═════ Records provided
-- ==== Sys2Proof/Machine/Mma.lean ====
section
/-! DEFINITION. The MAC array (R49–R51), its checksum (R58–R60, R76) and the fault injection (Table 03.5). -/

namespace Sys2Proof.Machine

/-- Class of a format as an MMA operand: 1 FP8, MXFP8 and MXFP6; 2 INT8 and MXINT8; 3 MXFP4; 4 BF16; 5 FP16; 0 none. -/
def mmaClass (f : Nat) : Nat :=
  match f with
  | 1 => 4 | 2 => 5 | 3 => 1 | 4 => 1 | 5 => 2 | 6 => 1 | 7 => 1 | 8 => 1 | 9 => 1 | 10 => 3 | 11 => 2 | _ => 0

/-- FP8 or MXFP8. -/
def isFp8 (f : Nat) : Bool := f == 3 || f == 4 || f == 6 || f == 7

/-- The accepted pairs of Table 03.3, in either order. -/
def mmaPair (f g : Nat) : Bool :=
  (mmaClass f != 0 && mmaClass f == mmaClass g) || (f == 10 && isFp8 g) || (isFp8 f && g == 10)

/-- What the products of a block come to: NaN seen, Inf × 0 seen, infinities seen, the exact sum v · 2^e, and whether
every product was −0. -/
structure BlockSum where
  nan : Bool := false
  bad : Bool := false
  posInf : Bool := false
  negInf : Bool := false
  v : Int := 0
  e : Int := 0
  allNegZero : Bool := true
deriving DecidableEq, Repr

/-- Add an exact term to a block sum. -/
def BlockSum.add (s : BlockSum) (neg : Bool) (m : Nat) (e : Int) : BlockSum :=
  if m = 0 then { s with allNegZero := s.allNegZero && neg }
  else if s.v = 0 then { s with v := smag neg m, e := e, allNegZero := false }
  else
    let f := min s.e e
    { s with v := s.v * 2 ^ (s.e - f).toNat + smag neg m * 2 ^ (e - f).toNat, e := f, allNegZero := false }

/-- Add an infinite product. -/
def BlockSum.addInf (s : BlockSum) (neg : Bool) : BlockSum :=
  { s with posInf := s.posInf || !neg, negInf := s.negInf || neg, allNegZero := false }

/-- One product a·b into the block sum (R50, R51). -/
def BlockSum.mac (s : BlockSum) (a b : FVal) : BlockSum :=
  match a, b with
  | .nan, _ => { s with nan := true }
  | _, .nan => { s with nan := true }
  | .inf x, .inf y => s.addInf (x ^^ y)
  | .inf x, .fin y m _ => if m = 0 then { s with bad := true } else s.addInf (x ^^ y)
  | .fin x m _, .inf y => if m = 0 then { s with bad := true } else s.addInf (x ^^ y)
  | .fin x m e, .fin y n f => s.add (x ^^ y) (m * n) (e + f)

/-- The products of a block. -/
def blockSum : List FVal → List FVal → BlockSum → BlockSum
  | a :: as, b :: bs, s => blockSum as bs (s.mac a b)
  | _, _, s => s

/-- Step 4 for one element under R51: the new C, its counts, whether it saturated. `ints` marks an integer pair, whose
products have no signed zero (R50). -/
def mmaElem (ints sat : Bool) (x : Int) (nanScale : Bool) (s : BlockSum) (c : F32) : F32 × Cnt × Bool :=
  let z : Cnt := {}
  if s.nan ∨ nanScale then (nan32, { z with nan := 1 }, false)
  else if isNan c then (nan32, z, false)
  else if s.bad then (nan32, { z with nan := 1 }, false)
  else if s.posInf ∧ s.negInf then (nan32, { z with nan := 1 }, false)
  else if s.posInf ∨ s.negInf then
    if fval c = .inf (!s.negInf) then (nan32, { z with nan := 1 }, false)
    else if sat then (max32 s.negInf, { z with sat := 1 }, true) else (inf32 s.negInf, z, false)
  else
    match fval c with
    | .fin n m e =>
      let neg := if s.v = 0 then s.allNegZero && !ints else decide (s.v < 0)
      let r := exactAdd n m e neg s.v.natAbs (s.e + x)
      let w := round32 r.1 r.2.1 r.2.2
      if w.2 then
        if sat then (max32 r.1, { z with sat := 1 }, true) else (inf32 r.1, { z with inf := 1 }, false)
      else (w.1, z, false)
    | _ => (c, z, false)

/-- A row's (or column's) data for one block: exact element values, scale byte, and FP32 value-domain elements. -/
structure Strip where
  vals : List FVal
  scale : Nat
  words : List F32
deriving DecidableEq, Repr

/-- Row i of an operand over block b; absent rows are zero elements (R76). -/
def stripOf (mem : Tab Byte) (p : Pen) (q : Placed) (b i : Nat) : Strip :=
  if i < q.v.ext1 then
    let es := (List.range 32).map fun k => i * q.v.ext0 + 32 * b + k
    { vals := es.map fun e => q.exact mem p e
      scale := q.scale mem p (i * q.v.ext0 + 32 * b)
      words := es.map fun e => (q.value mem p e).1 }
  else { vals := List.replicate 32 (.fin false 0 0), scale := 0x7F, words := List.replicate 32 0 }

/-- The lanes of an accumulator's checksum while an MMA runs, and the rows and columns that saturated. -/
structure Lanes where
  r : List F32
  rm : List F32
  q : List F32
  qm : List F32
  satRows : List Nat := []
  satCols : List Nat := []

/-- FP32 sum in increasing index, each addition rounded (R58). -/
def seqSum (xs : List F32) : F32 := (xs.tail).foldl fplus (xs.headD 0)

/-- Product and sum, each rounded, without counters (R58). -/
def lane (acc a b : F32) : F32 := fplus acc (fmul a b).1

/-- Lanes after K step k of a block (R58). -/
def laneStep (as bs : List Strip) (l : Lanes) (k : Nat) : Lanes :=
  let ak := as.map fun s => s.words.getD k 0
  let bk := bs.map fun s => s.words.getD k 0
  let b := seqSum bk
  let b' := seqSum (bk.map fabs)
  let a := seqSum ak
  let a' := seqSum (ak.map fabs)
  { l with
    r := List.zipWith (fun x y => lane x y b) l.r ak
    rm := List.zipWith (fun x y => lane x (fabs y) b') l.rm ak
    q := List.zipWith (fun x y => lane x a y) l.q bk
    qm := List.zipWith (fun x y => lane x a' (fabs y)) l.qm bk }

/-- Accumulate one block into the elements of An (R50) and note what saturated. -/
def blockInto (n : Nat) (ints sat : Bool) (as bs : List Strip) (st : Pen × Lanes) : Pen × Lanes :=
  as.zipIdx.foldl (fun st (a, i) => bs.zipIdx.foldl (fun (st : Pen × Lanes) (b, j) =>
    let p := st.1
    let x : Int := (a.scale : Int) + b.scale - 254
    let r := mmaElem ints sat x (a.scale == 0xFF || b.scale == 0xFF) (blockSum a.vals b.vals {}) (p.accAt n (32 * i + j))
    let p := (p.setAcc n (32 * i + j) r.1).setCnt
      ⟨p.satc + r.2.1.sat, p.nanc + r.2.1.nan, p.infc + r.2.1.inf, p.rng⟩
    (p, if r.2.2 then { st.2 with satRows := i :: st.2.satRows, satCols := j :: st.2.satCols } else st.2)) st) st

/-- All blocks in increasing k. -/
def mmaBlocks (mem : Tab Byte) (q0 : Pen) (a b : Placed) (n : Nat) (ints sat : Bool) :
    Nat → Nat → Pen × Lanes → Pen × Lanes
  | 0, _, st => st
  | k + 1, blk, st =>
    let as := (List.range 32).map (stripOf mem q0 a blk)
    let bs := (List.range 32).map (stripOf mem q0 b blk)
    let st := blockInto n ints sat as bs st
    mmaBlocks mem q0 a b n ints sat k (blk + 1) (st.1, (List.range 32).foldl (laneStep as bs) st.2)

/-- Row i and column j of an accumulator. -/
def accRow (p : Pen) (n i : Nat) : List F32 := (List.range 32).map fun j => p.accAt n (32 * i + j)
def accCol (p : Pen) (n j : Nat) : List F32 := (List.range 32).map fun i => p.accAt n (32 * i + j)

/-- A stored lane as its 32 words, and back. -/
def laneList (t : Tab F32) : List F32 := (List.range 32).map (tabGet (fun _ => 0) t)
def laneTab (l : List F32) : Tab F32 := l.zipIdx.foldl (fun t x => tabSet (fun _ => 0) t x.2 x.1) []

/-- The lanes an MMA starts from: the stored ones, or reseeded from a void accumulator (R76). -/
def startLanes (p : Pen) (n : Nat) : Lanes :=
  let x := p.sideOf n
  if x.void then
    { r := (List.range 32).map fun i => (sum83 (accRow p n i)).1
      rm := (List.range 32).map fun i => (sum83 ((accRow p n i).map fabs)).1
      q := (List.range 32).map fun j => (sum83 (accCol p n j)).1
      qm := (List.range 32).map fun j => (sum83 ((accCol p n j).map fabs)).1 }
  else { r := laneList x.rowLane, rm := laneList x.rowMag, q := laneList x.colLane, qm := laneList x.colMag }

/-- ACLR's effect: elements +0, checksum lanes, depth and void mark cleared (R76). -/
def clearAcc (p : Pen) (n : Nat) : Pen :=
  (List.range 1024).foldl (fun p e => p.setAcc n e 0) (p.setSide n {})

/-- |a − b| ≤ t of finite words, exactly. -/
def withinTol (a b t : F32) : Bool :=
  match fval a, fval b, fval t with
  | .fin n1 m1 e1, .fin n2 m2 e2, .fin _ m3 e3 =>
    let d := exactAdd n1 m1 e1 (!n2) m2 e2
    let e := min d.2.2 e3
    decide (d.2.1 * 2 ^ (d.2.2 - e).toNat ≤ m3 * 2 ^ (e3 - e).toNat)
  | .fin _ _ _, .fin _ _ _, .inf false => true
  | _, _, _ => false

/-- NaN or infinite. -/
def nonFinite (a : F32) : Bool := match fval a with | .fin _ _ _ => false | _ => true

/-- The tolerance τ (R59). -/
def tolerance (depth : Nat) (mag : F32) : F32 :=
  let k := max 1 ((depth + 65535) / 65536)
  fplus (fmul (fmul 0x39800000#32 (ofInt32 k)).1 mag).1 0x03800000#32

/-- Whether a row or column passes the comparison of R59. -/
def linePasses (saturated : Bool) (xs : List F32) (lane mag : F32) (depth : Nat) : Bool :=
  if saturated then true
  else
    let s := (sum83 xs).1
    let accSide := xs.any nonFinite || nonFinite s
    if accSide && nonFinite lane then true
    else if accSide || nonFinite lane then false
    else withinTol lane s (tolerance depth mag)

/-- Mask of the failing lines. -/
def failMask (pass : Nat → Bool) : Nat := (List.range 32).foldl (fun m i => if pass i then m else m + 2 ^ i) 0

/-- Invert the bit of an injection in its cell (Table 03.5): an accumulator element, or a signed lane. -/
def inject (inj : BitVec 32) (n : Nat) (st : Pen × Lanes) : Pen × Lanes :=
  let row := field inj.toNat 12 6
  let col := field inj.toNat 6 6
  let flip (w : F32) : F32 := w ^^^ BitVec.ofNat 32 (2 ^ field inj.toNat 0 6)
  if row = 32 then (st.1, { st.2 with q := st.2.q.set col (flip (st.2.q.getD col 0)) })
  else if col = 32 then (st.1, { st.2 with r := st.2.r.set row (flip (st.2.r.getD row 0)) })
  else (st.1.setAcc n (32 * row + col) (flip (st.1.accAt n (32 * row + col))), st.2)

/-- MMA on a pen: shapes (R76), formats (R49), sum lanes, blocks, then the comparison of R59. DESIGN CHOICE: a view fault 0x04 goes
before 0x03 where both hold, since R90 orders nothing inside its group (log entry 125); the detail word of 0x10 holds the row
mask in bits 31–0 and the column mask in bits 63–32 (log entry 24). -/
def mmaOp (mem : Tab Byte) (tile : Nat) (inj : Option (BitVec 32)) (w : PenWord) (p : Pen) : Try Pen := do
  let a ← placeView tile p (p.view w.a.toNat)
  let b ← placeView tile p (p.view w.b.toNat)
  need (a.v.ext2 == 1 && b.v.ext2 == 1 && !a.v.z0 && !b.v.z0 && decide (a.v.ext1 ≤ 32) && decide (b.v.ext1 ≤ 32)
    && a.v.ext0 == b.v.ext0) 0x04
  need (mmaPair a.v.fmt b.v.fmt && a.v.ext0 % 32 == 0) 0x03
  let p ← touch mem p [.view a, .view b]
  let n := w.d.toNat
  let p := if w.mod.getLsbD 0 then clearAcc p n else p
  let k := a.v.ext0
  let st := mmaBlocks mem p a b n (mmaClass a.v.fmt == 2) w.sat (k / 32) 0 (p, startLanes p n)
  let st := match inj with
    | some x => inject x n st
    | none => st
  let depth := (p.sideOf n).depth + k
  let rows := failMask fun i => linePasses (st.2.satRows.contains i) (accRow st.1 n i) (st.2.r.getD i 0)
    (st.2.rm.getD i 0) depth
  let cols := failMask fun j => linePasses (st.2.satCols.contains j) (accCol st.1 n j) (st.2.q.getD j 0)
    (st.2.qm.getD j 0) depth
  if rows ≠ 0 ∨ cols ≠ 0 then .error (.exc 0x10 (rows + cols * 2 ^ 32 + n * 2 ^ 64))
  else .ok (st.1.setSide n { rowLane := laneTab st.2.r, rowMag := laneTab st.2.rm, colLane := laneTab st.2.q
                             colMag := laneTab st.2.qm, depth := depth, void := false })

/-- MMA. An injection armed for this pen fires once, whatever the comparison says (R63). DESIGN CHOICE (log entry 125): an MMA that
raises an exception before its array runs leaves it armed. -/
def execMma (p : Fin 1024) (w : PenWord) (s : State) : Res :=
  let inj := match s.macFault with
    | some x => if field x.toNat 18 10 = p.val then some x else none
    | none => none
  let s' := issue p { d := 2, a := 1, b := 1, modOk := fun m => m ≤ 1 } w false
    (onPen p fun s q => mmaOp s.mem (tileOf p) inj w q) s
  let fired := match mmaRan s p w with
    | true => inj.isSome
    | false => false
  .next (if fired then { s' with macFault := none } else s')
where
  /-- Whether the MMA issues and reaches its array: the faults shown before the array is used aside. -/
  mmaRan (s : State) (p : Nat) (w : PenWord) : Bool :=
    let s' := issue p { d := 2, a := 1, b := 1, modOk := fun m => m ≤ 1 } w false
      (onPen p fun s q => mmaOp s.mem (tileOf p) none w q) s
    match (s.pen p).run, (s'.pen p).run with
    | some r, some r' =>
      r.ended.isNone && match r'.ended with
        | none => (s'.pen p).pc != (s.pen p).pc
        | some (.exc c _ _) => c == 0x10
        | some .done => false
    | _, _ => false

/-- ACLR. -/
def execAclr (p : Fin 1024) (w : PenWord) (s : State) : Res :=
  .next (issue p { d := 2 } w false (onPen p fun _ q => .ok (clearAcc q w.d.toNat)) s)

end Sys2Proof.Machine
end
══════════
** Assignment **
Going down from the first line of the entries above, restate each line word for word until the line holding "or MXFP8. -/" is done.

** Solved problem **
-- ==== Sys2Proof/Machine/Mma.lean ====
section
/-! DEFINITION. The MAC array (R49–R51), its checksum (R58–R60, R76) and the fault injection (Table 03.5). -/

namespace Sys2Proof.Machine

/-- Class of a format as an MMA operand: 1 FP8, MXFP8 and MXFP6; 2 INT8 and MXINT8; 3 MXFP4; 4 BF16; 5 FP16; 0 none. -/
def mmaClass (f : Nat) : Nat :=
  match f with
  | 1 => 4 | 2 => 5 | 3 => 1 | 4 => 1 | 5 => 2 | 6 => 1 | 7 => 1 | 8 => 1 | 9 => 1 | 10 => 3 | 11 => 2 | _ => 0

/-- FP8 or MXFP8. -/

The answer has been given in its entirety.